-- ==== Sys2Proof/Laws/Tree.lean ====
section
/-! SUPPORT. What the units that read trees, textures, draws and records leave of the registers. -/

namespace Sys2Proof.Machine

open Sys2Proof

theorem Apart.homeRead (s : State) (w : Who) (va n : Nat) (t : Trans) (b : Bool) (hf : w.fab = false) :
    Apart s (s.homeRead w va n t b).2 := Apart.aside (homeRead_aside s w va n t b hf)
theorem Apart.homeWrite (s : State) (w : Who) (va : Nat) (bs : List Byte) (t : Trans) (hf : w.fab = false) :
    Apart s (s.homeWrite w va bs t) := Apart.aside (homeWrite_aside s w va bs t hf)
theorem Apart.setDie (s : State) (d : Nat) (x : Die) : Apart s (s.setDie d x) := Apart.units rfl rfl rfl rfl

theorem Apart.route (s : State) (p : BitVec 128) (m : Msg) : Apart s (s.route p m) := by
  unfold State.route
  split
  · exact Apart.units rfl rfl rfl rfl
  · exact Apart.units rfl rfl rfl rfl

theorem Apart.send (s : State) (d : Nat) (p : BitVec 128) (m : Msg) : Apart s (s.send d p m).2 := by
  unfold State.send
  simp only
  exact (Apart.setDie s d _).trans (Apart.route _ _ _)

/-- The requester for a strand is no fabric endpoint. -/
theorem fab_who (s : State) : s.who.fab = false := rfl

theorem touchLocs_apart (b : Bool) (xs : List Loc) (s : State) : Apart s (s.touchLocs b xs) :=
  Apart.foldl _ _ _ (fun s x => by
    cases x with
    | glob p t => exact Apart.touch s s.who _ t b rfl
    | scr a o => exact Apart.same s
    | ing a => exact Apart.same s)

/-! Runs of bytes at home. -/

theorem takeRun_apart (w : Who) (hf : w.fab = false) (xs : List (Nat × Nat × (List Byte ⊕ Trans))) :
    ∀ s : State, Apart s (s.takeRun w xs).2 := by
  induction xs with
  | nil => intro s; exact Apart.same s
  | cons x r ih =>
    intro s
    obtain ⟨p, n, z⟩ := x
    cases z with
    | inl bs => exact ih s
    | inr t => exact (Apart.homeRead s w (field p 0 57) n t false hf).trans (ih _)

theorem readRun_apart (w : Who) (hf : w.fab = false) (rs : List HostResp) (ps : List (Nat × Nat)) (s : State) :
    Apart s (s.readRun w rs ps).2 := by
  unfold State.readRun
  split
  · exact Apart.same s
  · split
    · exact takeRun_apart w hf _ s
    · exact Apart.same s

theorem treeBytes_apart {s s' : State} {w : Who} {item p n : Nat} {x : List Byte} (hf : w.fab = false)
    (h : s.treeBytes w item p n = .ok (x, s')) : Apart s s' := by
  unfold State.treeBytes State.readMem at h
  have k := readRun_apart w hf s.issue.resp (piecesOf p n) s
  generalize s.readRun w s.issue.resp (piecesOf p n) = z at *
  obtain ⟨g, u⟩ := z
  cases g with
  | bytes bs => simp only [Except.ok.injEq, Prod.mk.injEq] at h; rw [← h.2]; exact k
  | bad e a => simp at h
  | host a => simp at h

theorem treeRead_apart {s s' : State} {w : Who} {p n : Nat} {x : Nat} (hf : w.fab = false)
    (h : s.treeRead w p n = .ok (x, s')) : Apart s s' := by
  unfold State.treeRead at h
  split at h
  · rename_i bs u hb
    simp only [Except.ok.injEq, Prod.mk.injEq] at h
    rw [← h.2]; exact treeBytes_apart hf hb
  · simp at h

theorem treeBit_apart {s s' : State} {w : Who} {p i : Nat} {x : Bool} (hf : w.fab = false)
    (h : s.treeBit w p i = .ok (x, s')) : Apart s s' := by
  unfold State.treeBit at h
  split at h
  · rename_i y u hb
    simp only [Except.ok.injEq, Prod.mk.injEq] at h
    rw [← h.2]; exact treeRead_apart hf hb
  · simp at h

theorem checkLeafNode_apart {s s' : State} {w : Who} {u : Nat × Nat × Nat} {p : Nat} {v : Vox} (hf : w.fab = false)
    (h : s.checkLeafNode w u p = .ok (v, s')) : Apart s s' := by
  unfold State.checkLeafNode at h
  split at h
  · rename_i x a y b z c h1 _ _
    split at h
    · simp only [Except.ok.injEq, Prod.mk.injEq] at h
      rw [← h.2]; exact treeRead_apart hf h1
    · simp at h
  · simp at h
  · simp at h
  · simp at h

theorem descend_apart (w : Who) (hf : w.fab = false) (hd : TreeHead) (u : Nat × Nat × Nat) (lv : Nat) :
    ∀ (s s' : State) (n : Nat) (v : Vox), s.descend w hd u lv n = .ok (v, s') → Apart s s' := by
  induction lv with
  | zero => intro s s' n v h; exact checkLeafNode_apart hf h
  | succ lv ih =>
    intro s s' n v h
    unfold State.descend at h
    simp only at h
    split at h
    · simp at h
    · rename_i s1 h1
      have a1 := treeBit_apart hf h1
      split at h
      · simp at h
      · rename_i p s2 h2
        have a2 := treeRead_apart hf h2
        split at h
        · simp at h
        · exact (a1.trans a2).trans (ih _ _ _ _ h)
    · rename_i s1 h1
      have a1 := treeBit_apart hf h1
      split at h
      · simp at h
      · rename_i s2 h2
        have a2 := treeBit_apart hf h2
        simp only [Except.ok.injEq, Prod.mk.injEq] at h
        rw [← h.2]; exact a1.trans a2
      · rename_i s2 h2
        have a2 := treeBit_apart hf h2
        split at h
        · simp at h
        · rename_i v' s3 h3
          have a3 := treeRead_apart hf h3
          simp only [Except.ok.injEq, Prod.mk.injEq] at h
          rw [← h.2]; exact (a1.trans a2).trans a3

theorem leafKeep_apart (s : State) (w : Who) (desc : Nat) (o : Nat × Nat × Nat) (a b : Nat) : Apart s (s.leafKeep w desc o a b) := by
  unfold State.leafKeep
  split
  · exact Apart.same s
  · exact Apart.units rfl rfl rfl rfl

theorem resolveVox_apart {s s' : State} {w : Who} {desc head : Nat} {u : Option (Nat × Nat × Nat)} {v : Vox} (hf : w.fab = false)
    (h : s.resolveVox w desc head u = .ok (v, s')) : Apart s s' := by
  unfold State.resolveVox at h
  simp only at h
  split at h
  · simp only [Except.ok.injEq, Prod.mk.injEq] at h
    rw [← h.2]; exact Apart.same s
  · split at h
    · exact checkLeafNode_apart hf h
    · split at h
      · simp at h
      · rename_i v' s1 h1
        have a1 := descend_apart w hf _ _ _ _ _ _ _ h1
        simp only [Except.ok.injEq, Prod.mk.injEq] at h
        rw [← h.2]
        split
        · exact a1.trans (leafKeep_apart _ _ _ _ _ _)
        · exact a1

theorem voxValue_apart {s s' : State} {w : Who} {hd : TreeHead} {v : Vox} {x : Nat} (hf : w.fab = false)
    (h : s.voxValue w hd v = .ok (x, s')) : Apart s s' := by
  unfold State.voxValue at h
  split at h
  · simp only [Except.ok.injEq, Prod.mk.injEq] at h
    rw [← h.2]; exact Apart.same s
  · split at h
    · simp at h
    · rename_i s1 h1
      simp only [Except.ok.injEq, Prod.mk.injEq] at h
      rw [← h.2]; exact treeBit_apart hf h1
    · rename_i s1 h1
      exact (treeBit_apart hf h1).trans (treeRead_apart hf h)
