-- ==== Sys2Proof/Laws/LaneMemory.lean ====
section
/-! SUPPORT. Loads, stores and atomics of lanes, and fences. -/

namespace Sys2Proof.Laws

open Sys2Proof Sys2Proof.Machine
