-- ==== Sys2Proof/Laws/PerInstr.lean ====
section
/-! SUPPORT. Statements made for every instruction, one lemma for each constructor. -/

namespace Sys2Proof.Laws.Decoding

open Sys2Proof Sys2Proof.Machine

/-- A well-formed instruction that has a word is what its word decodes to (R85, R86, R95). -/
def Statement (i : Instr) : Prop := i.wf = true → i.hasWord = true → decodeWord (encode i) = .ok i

##############################

## What to produce
Every line holding the word "with" should be copied out of the material.

## Response
    cases x with
  induction xs with
    cases z with
  cases g with
  induction lv with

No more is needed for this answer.